Posted by kx...@apache.org.
This is an automated email from the ASF dual-hosted git repository.

kxiao pushed a commit to branch branch-2.0
in repository https://gitbox.apache.org/repos/asf/doris.git

commit e5997114bd23fd4422da27b6d40ca46a1fa2fdad
Author: Xin Liao <li...@126.com>
AuthorDate: Thu Jun 22 21:50:14 2023 +0800

    [enhancement](merge-on-write) add async publish task when version is discontinuous for merge on write table when clone (#21025)
    
    version discontinuity may occur when clone.
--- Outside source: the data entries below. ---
/-- A write to the TDU window. -/
def Dev.writeTdu (a : Nat) (be : BitVec 8) (v : W64) (d : Dev) : Dev :=
  match findRow R.tduRows a with
  | none => d.bump R.TDU_REG_ERR_ABSENT 1
  | some (r, i) =>
    let on := onMask r be fun c => writable c || c == .rw1c
    let rw := onMask r be fun c => c == .rw || c == .rws
    let held := d.heldBitsTdu r.base i
    let d := d.plainWrite .tdu a (rw - (rw &&& held)) (onMask r be fun c => c == .rw1c) v
    if on = 0 then d else d.ownTdu r.base i on v

/-! ## Reads (R275, R489, R490, R493) -/

/-- The bits that a read shows: no WO field, no reserved bit. -/
def readMask (r : RegRow) : W64 := BitVec.ofNat 64 (accMask r fun c => c != .wo)

/-- A sync object as the PF or the Lodge sees it. -/
def syncView (pf : Bool) (w : W64) : W64 :=
  let id := w &&& BitVec.ofNat 64 (0x3FF * 2 ^ 54)
  if pf then id
  else if R.TTA_SYNC_SLOT.read w = 0 then w
  else if R.TTA_SYNC_TYPE.read w = 3 then id ||| (w &&& 3#64)
  else id

/-- What the PF is not shown: the cross-allotment counters and the Lodge's rings, directly or in a snapshot. -/
def pfHidden (a : Nat) : Bool := decide (0x150000 ≤ a ∧ a < 0x160000) || lodgeRegion a

/-- What a read of the PF map returns; 0 where there is no register. -/
def Dev.readPf (pf : Bool) (a : Nat) (d : Dev) : W64 :=
  match pfRow a with
  | none => 0
  | some (r, _) =>
    if pf = true ∧ (pfHidden a = true ∨ (a = R.TTA_SNAP_DATA.base ∧ pfHidden (8 * d.get R.TTA_SNAP_SEL_OFFSET) = true)) then 0
    else if 0x80000 ≤ a ∧ a < 0x100000 then syncView pf (d.word .tta a)
    else d.viewPf a &&& readMask r

/-- What a read of the VF map of VF n returns to its holder. -/
def Dev.readVf (n a : Nat) (d : Dev) : W64 :=
  match findRow R.vfRows a with
  | none => 0
  | some (r, _) => d.viewVf n a &&& readMask r

/-- What a read of the TDU window returns. -/
def Dev.readTdu (a : Nat) (d : Dev) : W64 :=
  match findRow R.tduRows a with
  | none => 0
  | some (r, _) => d.viewTdu a &&& readMask r

/-! ## The commands -/

/-- REGISTER_WRITE: the enabled bytes of a register. -/
def registerWrite (space : RegSpace) (off : Nat) (be : BitVec 8) (v : W64) (d : Dev) : Dev :=
  let a := off / 8 * 8
  match space with
  | .pf => d.writePf true a be v
  | .lodge => d.writePf false a be v
  | .vf n => d.writeVf n.val (a % 0x10000) be v

def execRegisterWrite (space : RegSpace) (off : BitVec 21) (be : BitVec 8) (v : W64) (s : State) :=
  s.run (registerWrite space off.toNat be v)

/-- REG_PORT_REQUEST: refused and counted with REG_PRIV low; the port takes no request while the host-main domain is in reset or the TDU is in D2 or D3
(log 64). An absent offset reads 0 and counts. -/
def regPortRequest (write priv : Bool) (addr : Nat) (be : BitVec 8) (v : W64) (d : Dev) : Dev :=
  let a := addr / 8 * 8
  if d.tdu.smp.hostReset = true ∨ 2 ≤ d.dState then d
  else if priv = false then (d.own 30 1).emit (.regAnswer 0 true)
  else if write then (d.writeTdu a be v).emit (.regAnswer 0 false)
  else
    let d' := if (findRow R.tduRows a).isNone then d.bump R.TDU_REG_ERR_ABSENT 1 else d
    d'.emit (.regAnswer (d.readTdu a &&& beMask be) false)

def execRegPortRequest (write : Bool) (priv : Bool) (addr : BitVec 16) (be : BitVec 8) (v : W64) (s : State) :=
  s.run (regPortRequest write priv addr.toNat be v)
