-- ==== Sys2Proof/Machine/Dispatch.lean ====
section
/-! DEFINITION. The dispatch of the commands: one arm per constructor of `Instr`, each one direct call of its meaning. -/
namespace Sys2Proof.Machine
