/-- The aggregator changed nothing but its time base, its recorder and register words. -/
def TimeFrame (d e : Dev) : Prop :=
  d.tdu = e.tdu ∧ d.pins = e.pins ∧ d.out = e.out ∧ d.freeIx = e.freeIx ∧
  d.tta = { e.tta with time := d.tta.time, recorder := d.tta.recorder, regs := d.tta.regs } ∧
  d.tta.time = { e.tta.time with base := d.tta.time.base }

/-! ## Frames that arrive -/

/-- A frame as it waits in a class queue, with the length and the protection of its type (R167, R169). -/
def queued (cls : Fin 8) (allotIdx : BitVec 6) (p : Payload) : Frame :=
  { payload := p, cls := cls, prot := payloadProt p, fwd := none, allotIdx := allotIdx, len := payloadLen p, seq := 0, sentAt := 0 }

/-- A frame of a protected type is accepted on the port (R175): the port is UP, CRC and tag are good, and SEQ is the one expected. -/
def Accepts (e : LinkEnd) (h : RxHdr) (d : Dev) : Prop :=
  d.isUp e = true ∧ h.crcOk = true ∧ h.prot = true ∧ h.tagOk = true ∧ h.seq.toNat = ((d.port e).space (decide (h.cls.val < 4))).expect

/-- A frame of an unprotected type, such as TIME and ECHO (R168), is accepted on a port that is UP. -/
def AcceptsPlain (e : LinkEnd) (h : RxHdr) (d : Dev) : Prop :=
  d.isUp e = true ∧ (d.port e).phase = 6 ∧ h.crcOk = true ∧ h.prot = false ∧ h.seq.toNat = ((d.port e).space (decide (h.cls.val < 4))).expect

/-- The receiver has consumed the frame (R175, R178, R179): its space expects the next SEQ and frees its credits, the other space is as
before. -/
def Received (e : LinkEnd) (h : RxHdr) (old d : Dev) : Prop :=
  let st := decide (h.cls.val < 4)
  ((d.port e).space st).expect = (((old.port e).space st).expect + 1) % 4096 ∧ ((d.port e).space st).tagFailed = none ∧
  ((d.port e).space st).credFreed = (((old.port e).space st).credFreed + ceilDiv (8 * h.words + 16) 64) % 65536 ∧
  (d.port e).space (!st) = (old.port e).space (!st) ∧ ((d.port e).space st).replay = ((old.port e).space st).replay

/-- A CONTROL message that a die unit takes: in a frame that it accepts, or after another message of the frame accepted last (R172). -/
def TakesControl (p : Fin 2) (h : Option RxHdr) (d : Dev) : Prop :=
  match h with
  | some h => Accepts (.tdu p) h d
  | none => d.isUp (.tdu p) = true

/-- The frame that the message came in, if it came first in one, was consumed, and an acknowledgement with the status waits on the port when
one was asked for; the other port, the aggregator and the pins are as before. -/
def Answered (p : Fin 2) (h : Option RxHdr) (tag : BitVec 32) (ackReq : Bool) (status : Nat) (s : State) (d : Dev) : Prop :=
  (∀ x, h = some x → Received (.tdu p) x s.dev d) ∧
  (d.port (.tdu p)).queue = (s.dev.port (.tdu p)).queue ++ (if ackReq then
    [queued 2 0 (.control tag false (.ack (BitVec.ofNat 8 status)))] else []) ∧
  (∀ q, q ≠ p → d.port (.tdu q) = s.dev.port (.tdu q)) ∧ d.tta = s.dev.tta ∧ d.pins = s.dev.pins ∧ d.freeIx = s.dev.freeIx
To deal with this case, add async publish task when version is discontinuous.
---
 be/src/agent/task_worker_pool.cpp                |  9 ++-
 be/src/olap/data_dir.cpp                         | 15 ++++
 be/src/olap/olap_server.cpp                      | 98 ++++++++++++++++++++++++
 be/src/olap/rowset/rowset.h                      |  7 ++
 be/src/olap/storage_engine.cpp                   |  4 +
 be/src/olap/storage_engine.h                     | 12 +++
 be/src/olap/tablet_meta_manager.cpp              | 39 ++++++++++
 be/src/olap/tablet_meta_manager.h                | 12 +++
 be/src/olap/task/engine_clone_task.cpp           | 16 +++-
 be/src/olap/task/engine_publish_version_task.cpp | 63 ++++++++++++++-
 be/src/olap/task/engine_publish_version_task.h   | 30 +++++++-
 gensrc/proto/olap_file.proto                     |  5 ++
 12 files changed, 302 insertions(+), 8 deletions(-)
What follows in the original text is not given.